• **TASK BRIEF**: Write out only the opening lines of the entries, through the line with "def copySh (n : Nat) : Nat := bitsOf n 128 32".

• **GIVEN RECORDS**:
####

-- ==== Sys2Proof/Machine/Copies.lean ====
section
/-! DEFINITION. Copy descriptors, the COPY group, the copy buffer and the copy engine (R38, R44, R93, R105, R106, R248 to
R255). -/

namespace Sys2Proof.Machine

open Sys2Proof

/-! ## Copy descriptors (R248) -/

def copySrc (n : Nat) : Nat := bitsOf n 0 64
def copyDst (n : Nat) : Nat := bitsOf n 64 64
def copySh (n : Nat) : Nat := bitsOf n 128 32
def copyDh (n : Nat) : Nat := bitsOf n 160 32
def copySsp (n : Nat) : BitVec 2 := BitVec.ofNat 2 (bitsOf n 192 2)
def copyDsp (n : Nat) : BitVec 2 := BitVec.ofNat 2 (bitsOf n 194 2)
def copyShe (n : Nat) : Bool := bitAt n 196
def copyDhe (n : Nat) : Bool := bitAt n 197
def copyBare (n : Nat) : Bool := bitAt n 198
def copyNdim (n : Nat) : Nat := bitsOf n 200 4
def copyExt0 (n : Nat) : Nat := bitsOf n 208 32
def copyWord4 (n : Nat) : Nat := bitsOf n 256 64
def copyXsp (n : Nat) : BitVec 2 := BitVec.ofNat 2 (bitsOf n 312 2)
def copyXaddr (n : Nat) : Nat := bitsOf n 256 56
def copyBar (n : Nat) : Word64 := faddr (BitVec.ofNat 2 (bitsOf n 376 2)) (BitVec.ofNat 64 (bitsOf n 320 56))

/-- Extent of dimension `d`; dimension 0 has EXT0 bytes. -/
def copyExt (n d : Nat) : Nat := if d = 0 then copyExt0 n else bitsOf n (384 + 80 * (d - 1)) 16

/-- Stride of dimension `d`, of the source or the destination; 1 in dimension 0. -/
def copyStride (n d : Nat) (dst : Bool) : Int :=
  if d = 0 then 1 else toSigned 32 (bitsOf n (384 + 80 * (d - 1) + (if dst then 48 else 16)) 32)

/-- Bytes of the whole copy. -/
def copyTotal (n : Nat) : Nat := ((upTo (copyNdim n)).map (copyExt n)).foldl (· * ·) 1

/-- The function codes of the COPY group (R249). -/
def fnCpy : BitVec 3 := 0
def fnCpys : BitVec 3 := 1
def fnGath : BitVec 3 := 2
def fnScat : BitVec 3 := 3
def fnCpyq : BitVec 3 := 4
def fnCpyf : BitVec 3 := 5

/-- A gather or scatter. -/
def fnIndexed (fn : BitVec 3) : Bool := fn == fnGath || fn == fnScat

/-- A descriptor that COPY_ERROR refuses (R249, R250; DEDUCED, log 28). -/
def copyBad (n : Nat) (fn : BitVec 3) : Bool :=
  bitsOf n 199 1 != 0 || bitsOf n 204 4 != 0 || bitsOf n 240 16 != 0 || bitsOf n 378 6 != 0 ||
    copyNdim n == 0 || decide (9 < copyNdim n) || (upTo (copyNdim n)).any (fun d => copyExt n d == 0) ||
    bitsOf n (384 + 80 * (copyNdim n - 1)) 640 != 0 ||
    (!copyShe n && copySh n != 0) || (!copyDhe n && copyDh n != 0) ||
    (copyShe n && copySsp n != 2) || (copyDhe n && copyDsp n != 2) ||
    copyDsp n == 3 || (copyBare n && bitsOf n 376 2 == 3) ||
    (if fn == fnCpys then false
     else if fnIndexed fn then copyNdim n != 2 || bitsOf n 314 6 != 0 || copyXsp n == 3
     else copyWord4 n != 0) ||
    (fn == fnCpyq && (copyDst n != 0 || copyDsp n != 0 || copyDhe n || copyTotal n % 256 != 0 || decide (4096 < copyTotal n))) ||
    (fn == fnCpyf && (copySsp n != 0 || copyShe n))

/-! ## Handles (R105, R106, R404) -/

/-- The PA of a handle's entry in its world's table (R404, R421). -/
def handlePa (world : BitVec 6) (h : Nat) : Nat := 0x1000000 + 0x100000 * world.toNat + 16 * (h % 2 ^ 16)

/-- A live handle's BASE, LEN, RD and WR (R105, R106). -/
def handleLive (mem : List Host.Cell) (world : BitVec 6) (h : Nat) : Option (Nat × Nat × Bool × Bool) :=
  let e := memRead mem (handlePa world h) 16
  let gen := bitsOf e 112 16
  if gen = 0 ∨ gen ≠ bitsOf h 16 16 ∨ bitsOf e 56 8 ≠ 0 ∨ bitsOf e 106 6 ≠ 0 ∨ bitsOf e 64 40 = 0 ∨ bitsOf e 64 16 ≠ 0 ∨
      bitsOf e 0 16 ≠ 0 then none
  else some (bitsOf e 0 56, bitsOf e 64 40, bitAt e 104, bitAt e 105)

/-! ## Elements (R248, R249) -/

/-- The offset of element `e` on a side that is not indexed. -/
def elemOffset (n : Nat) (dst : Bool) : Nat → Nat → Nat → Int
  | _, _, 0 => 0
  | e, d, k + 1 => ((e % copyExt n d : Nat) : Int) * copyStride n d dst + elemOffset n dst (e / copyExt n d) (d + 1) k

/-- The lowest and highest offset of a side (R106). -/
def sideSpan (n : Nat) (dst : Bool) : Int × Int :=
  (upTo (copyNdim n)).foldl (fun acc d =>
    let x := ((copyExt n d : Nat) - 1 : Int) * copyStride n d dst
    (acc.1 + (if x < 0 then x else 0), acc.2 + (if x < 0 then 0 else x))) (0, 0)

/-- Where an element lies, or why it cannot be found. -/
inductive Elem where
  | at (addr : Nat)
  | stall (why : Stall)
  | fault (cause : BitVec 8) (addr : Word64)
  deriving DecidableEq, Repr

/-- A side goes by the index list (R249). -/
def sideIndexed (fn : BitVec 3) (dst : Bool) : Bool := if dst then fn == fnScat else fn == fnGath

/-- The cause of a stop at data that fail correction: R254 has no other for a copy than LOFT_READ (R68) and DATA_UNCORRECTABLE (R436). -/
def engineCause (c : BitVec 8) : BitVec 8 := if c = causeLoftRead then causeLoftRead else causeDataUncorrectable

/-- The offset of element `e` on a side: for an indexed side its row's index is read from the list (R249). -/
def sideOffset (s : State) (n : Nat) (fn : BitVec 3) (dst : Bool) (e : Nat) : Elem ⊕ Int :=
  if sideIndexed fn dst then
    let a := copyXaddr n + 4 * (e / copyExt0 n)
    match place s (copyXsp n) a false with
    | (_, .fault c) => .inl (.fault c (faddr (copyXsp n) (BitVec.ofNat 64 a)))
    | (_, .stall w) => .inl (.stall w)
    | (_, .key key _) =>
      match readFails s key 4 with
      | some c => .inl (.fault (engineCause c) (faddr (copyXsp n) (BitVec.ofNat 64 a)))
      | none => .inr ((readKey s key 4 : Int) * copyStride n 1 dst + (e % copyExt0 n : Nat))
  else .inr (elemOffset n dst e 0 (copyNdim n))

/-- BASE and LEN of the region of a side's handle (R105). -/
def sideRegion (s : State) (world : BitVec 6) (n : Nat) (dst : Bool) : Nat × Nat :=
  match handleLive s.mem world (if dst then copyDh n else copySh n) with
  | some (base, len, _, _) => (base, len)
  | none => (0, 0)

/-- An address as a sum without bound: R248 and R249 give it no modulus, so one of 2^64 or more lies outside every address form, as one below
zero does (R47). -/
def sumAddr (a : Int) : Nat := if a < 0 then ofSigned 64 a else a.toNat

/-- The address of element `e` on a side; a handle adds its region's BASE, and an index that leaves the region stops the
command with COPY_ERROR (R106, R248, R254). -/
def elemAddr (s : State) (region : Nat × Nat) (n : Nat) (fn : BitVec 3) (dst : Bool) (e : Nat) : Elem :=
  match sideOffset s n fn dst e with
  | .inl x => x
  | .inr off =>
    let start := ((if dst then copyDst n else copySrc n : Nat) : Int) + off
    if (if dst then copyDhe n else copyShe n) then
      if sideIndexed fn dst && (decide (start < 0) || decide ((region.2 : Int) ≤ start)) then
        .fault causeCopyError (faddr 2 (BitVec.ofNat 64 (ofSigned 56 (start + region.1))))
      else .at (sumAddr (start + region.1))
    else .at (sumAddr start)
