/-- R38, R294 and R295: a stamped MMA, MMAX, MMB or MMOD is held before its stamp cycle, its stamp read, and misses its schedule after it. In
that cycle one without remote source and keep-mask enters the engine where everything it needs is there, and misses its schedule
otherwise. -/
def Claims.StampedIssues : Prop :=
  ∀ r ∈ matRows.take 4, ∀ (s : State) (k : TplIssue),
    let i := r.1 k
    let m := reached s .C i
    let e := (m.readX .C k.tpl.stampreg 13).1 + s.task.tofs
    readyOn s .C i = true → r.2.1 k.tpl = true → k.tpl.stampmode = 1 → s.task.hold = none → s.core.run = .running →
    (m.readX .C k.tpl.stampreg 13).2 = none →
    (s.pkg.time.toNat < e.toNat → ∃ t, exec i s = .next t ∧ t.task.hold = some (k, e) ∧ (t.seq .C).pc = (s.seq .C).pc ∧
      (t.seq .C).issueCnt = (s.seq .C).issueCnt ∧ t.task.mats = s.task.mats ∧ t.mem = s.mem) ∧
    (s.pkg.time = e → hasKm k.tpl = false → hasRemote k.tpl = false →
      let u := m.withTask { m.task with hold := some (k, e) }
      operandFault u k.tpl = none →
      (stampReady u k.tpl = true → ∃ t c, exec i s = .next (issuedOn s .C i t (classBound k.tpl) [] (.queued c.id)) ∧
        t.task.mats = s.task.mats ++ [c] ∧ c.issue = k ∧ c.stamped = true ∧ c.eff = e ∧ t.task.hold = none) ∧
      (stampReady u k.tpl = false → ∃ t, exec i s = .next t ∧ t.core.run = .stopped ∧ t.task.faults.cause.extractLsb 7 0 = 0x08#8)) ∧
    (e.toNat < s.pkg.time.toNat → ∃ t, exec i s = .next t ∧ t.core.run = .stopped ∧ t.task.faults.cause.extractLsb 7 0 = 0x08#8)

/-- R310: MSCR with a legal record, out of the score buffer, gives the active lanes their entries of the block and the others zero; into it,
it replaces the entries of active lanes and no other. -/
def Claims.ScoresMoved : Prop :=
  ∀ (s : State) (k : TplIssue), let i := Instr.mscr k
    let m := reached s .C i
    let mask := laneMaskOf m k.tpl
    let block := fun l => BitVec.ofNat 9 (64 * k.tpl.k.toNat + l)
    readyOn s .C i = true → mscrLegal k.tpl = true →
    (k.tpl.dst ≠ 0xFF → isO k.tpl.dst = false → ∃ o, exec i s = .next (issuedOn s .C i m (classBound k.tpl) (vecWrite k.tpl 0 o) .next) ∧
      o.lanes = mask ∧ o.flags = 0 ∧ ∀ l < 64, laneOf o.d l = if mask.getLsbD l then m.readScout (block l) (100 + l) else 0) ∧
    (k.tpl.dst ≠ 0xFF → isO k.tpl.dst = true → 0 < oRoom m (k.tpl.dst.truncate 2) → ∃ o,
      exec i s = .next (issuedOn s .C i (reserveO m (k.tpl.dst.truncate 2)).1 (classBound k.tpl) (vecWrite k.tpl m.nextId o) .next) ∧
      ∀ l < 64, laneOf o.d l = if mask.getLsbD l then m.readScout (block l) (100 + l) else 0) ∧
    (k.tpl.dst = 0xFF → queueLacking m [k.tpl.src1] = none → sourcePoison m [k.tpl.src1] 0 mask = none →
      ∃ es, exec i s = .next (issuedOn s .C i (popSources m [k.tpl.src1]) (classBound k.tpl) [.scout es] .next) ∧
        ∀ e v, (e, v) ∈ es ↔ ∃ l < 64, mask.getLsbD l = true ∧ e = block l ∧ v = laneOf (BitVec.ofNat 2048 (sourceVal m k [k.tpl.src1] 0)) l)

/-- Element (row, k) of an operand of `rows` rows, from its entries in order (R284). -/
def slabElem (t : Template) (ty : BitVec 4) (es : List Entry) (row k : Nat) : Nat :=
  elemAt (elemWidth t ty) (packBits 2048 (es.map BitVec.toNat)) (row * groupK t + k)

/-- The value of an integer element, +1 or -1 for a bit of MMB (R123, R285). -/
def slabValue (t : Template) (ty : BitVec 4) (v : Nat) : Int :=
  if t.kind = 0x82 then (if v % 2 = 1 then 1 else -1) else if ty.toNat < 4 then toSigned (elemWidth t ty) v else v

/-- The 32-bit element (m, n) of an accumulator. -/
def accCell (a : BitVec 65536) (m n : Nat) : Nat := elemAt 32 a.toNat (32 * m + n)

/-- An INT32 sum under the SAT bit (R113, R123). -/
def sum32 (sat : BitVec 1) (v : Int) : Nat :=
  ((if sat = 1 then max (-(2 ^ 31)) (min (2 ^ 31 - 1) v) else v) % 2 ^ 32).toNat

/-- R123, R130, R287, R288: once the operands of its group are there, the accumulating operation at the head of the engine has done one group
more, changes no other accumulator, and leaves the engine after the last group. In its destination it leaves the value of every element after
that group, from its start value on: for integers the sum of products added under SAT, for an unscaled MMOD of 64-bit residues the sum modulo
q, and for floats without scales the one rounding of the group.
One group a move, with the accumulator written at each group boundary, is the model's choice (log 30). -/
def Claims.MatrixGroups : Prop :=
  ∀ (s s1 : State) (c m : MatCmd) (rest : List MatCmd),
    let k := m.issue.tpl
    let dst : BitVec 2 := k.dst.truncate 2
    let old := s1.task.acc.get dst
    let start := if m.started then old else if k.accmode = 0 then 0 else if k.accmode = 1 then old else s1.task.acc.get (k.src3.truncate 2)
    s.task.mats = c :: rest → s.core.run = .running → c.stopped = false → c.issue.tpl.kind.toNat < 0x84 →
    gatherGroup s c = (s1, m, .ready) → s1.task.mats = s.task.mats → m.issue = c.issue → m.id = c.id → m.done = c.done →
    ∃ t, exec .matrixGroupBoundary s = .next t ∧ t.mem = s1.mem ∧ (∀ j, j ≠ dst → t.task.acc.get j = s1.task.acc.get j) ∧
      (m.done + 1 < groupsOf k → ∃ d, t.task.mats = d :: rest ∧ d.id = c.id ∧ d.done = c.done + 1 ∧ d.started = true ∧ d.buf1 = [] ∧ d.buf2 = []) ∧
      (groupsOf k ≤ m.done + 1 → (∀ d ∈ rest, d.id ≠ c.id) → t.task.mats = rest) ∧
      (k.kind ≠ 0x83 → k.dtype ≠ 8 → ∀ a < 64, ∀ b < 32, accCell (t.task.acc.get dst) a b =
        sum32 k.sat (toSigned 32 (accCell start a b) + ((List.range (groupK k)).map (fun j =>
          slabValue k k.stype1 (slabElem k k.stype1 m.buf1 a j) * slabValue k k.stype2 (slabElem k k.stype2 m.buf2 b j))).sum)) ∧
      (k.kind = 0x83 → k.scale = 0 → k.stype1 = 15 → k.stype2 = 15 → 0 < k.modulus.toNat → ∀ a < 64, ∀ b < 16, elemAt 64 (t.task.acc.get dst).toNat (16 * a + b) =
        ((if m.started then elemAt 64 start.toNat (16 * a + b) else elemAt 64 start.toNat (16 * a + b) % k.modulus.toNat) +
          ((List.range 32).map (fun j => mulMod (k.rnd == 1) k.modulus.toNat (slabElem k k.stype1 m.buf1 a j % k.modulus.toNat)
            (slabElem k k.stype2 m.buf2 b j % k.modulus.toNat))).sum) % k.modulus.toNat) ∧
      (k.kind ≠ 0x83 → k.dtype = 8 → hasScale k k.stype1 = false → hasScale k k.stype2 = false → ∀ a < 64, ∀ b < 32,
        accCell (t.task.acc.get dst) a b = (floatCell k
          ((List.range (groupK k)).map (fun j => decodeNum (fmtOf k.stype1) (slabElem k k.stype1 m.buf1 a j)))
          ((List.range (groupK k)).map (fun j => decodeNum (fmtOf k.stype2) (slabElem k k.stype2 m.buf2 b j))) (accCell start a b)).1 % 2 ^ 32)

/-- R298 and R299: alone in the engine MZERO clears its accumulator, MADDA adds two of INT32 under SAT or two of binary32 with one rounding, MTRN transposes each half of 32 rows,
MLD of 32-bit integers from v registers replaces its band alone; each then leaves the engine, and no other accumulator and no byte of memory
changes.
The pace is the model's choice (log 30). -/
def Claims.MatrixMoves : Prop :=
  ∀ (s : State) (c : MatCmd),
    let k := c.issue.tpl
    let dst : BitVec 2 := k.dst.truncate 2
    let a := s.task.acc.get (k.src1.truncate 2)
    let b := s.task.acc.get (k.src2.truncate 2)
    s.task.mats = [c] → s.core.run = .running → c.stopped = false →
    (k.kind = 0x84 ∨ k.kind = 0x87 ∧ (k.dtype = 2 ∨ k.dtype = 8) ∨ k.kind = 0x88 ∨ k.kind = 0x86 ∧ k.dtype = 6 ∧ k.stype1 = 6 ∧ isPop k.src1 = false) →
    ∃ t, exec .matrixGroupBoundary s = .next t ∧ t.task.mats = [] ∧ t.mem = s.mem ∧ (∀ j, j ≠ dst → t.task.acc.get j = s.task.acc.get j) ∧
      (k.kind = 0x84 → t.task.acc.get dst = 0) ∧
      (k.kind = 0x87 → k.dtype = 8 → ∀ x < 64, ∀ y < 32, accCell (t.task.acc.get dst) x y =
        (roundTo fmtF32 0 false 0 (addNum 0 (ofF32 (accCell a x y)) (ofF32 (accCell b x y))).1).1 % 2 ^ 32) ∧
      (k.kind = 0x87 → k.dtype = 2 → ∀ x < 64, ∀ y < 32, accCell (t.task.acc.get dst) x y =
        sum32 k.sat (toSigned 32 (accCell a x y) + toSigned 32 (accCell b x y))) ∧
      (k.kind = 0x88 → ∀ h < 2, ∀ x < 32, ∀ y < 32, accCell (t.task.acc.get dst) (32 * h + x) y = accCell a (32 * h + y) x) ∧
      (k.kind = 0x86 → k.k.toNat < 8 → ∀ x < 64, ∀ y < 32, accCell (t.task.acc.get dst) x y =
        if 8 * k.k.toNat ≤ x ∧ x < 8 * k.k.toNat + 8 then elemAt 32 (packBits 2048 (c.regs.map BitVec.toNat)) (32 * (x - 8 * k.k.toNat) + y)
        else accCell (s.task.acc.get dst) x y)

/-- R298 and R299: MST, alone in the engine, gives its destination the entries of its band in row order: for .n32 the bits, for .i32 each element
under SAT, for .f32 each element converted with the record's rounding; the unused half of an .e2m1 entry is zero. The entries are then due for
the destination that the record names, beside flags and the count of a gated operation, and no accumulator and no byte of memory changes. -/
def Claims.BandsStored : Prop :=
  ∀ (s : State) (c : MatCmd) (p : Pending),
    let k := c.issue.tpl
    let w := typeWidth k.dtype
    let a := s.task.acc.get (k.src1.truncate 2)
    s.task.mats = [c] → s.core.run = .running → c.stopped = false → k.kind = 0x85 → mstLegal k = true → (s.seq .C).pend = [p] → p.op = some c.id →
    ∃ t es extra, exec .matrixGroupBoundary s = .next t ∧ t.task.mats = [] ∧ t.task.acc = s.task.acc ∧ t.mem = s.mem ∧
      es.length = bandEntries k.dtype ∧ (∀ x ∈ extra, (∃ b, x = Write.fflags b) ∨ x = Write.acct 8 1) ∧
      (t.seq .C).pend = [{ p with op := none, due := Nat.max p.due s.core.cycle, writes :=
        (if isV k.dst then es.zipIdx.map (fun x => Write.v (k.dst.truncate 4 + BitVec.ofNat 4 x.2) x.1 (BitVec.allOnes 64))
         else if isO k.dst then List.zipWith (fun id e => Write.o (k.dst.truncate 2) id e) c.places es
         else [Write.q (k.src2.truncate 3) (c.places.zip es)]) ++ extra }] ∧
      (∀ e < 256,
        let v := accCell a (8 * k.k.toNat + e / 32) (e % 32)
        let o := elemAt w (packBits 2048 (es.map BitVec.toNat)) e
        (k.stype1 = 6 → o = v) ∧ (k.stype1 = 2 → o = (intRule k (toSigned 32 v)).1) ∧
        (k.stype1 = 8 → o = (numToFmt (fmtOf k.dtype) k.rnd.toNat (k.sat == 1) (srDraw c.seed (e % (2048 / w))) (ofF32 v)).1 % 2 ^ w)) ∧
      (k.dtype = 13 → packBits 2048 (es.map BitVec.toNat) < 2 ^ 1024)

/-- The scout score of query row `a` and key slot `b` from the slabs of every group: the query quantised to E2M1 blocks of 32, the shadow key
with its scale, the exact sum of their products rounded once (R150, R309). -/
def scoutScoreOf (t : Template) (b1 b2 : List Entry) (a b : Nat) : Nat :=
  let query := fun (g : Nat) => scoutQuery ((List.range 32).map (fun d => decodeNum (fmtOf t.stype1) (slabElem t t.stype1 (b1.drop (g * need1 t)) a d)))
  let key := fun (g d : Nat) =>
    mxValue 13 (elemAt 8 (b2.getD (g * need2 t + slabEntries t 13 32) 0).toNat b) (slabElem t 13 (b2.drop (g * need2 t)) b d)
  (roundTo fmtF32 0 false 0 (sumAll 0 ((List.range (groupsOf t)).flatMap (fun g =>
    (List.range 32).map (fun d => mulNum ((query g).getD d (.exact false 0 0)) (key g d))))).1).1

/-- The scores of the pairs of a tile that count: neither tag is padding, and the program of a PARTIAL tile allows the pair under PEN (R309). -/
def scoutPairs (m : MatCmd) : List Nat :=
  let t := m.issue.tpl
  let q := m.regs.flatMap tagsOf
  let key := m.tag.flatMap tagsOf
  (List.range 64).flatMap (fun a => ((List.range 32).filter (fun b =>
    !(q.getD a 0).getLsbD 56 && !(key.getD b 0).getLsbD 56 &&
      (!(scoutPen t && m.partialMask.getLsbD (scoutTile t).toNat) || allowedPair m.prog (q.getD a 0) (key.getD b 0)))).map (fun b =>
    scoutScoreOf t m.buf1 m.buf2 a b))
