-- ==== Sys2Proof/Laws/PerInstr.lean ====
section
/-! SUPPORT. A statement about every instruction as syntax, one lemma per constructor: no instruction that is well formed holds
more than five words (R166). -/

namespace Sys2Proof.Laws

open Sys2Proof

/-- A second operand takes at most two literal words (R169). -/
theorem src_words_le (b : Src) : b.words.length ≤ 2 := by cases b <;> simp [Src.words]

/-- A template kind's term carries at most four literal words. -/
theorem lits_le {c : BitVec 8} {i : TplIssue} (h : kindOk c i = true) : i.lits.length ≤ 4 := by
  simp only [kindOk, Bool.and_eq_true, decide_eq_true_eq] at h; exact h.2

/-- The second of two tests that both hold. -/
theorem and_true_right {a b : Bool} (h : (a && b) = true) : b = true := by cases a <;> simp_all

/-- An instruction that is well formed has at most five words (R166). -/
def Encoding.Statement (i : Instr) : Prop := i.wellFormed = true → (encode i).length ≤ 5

####

• **EXERCISE OUTPUT**:
-- ==== Sys2Proof/Machine/Copies.lean ====
section
/-! DEFINITION. Copy descriptors, the COPY group, the copy buffer and the copy engine (R38, R44, R93, R105, R106, R248 to
R255). -/

namespace Sys2Proof.Machine

open Sys2Proof

/-! ## Copy descriptors (R248) -/

def copySrc (n : Nat) : Nat := bitsOf n 0 64
def copyDst (n : Nat) : Nat := bitsOf n 64 64
def copySh (n : Nat) : Nat := bitsOf n 128 32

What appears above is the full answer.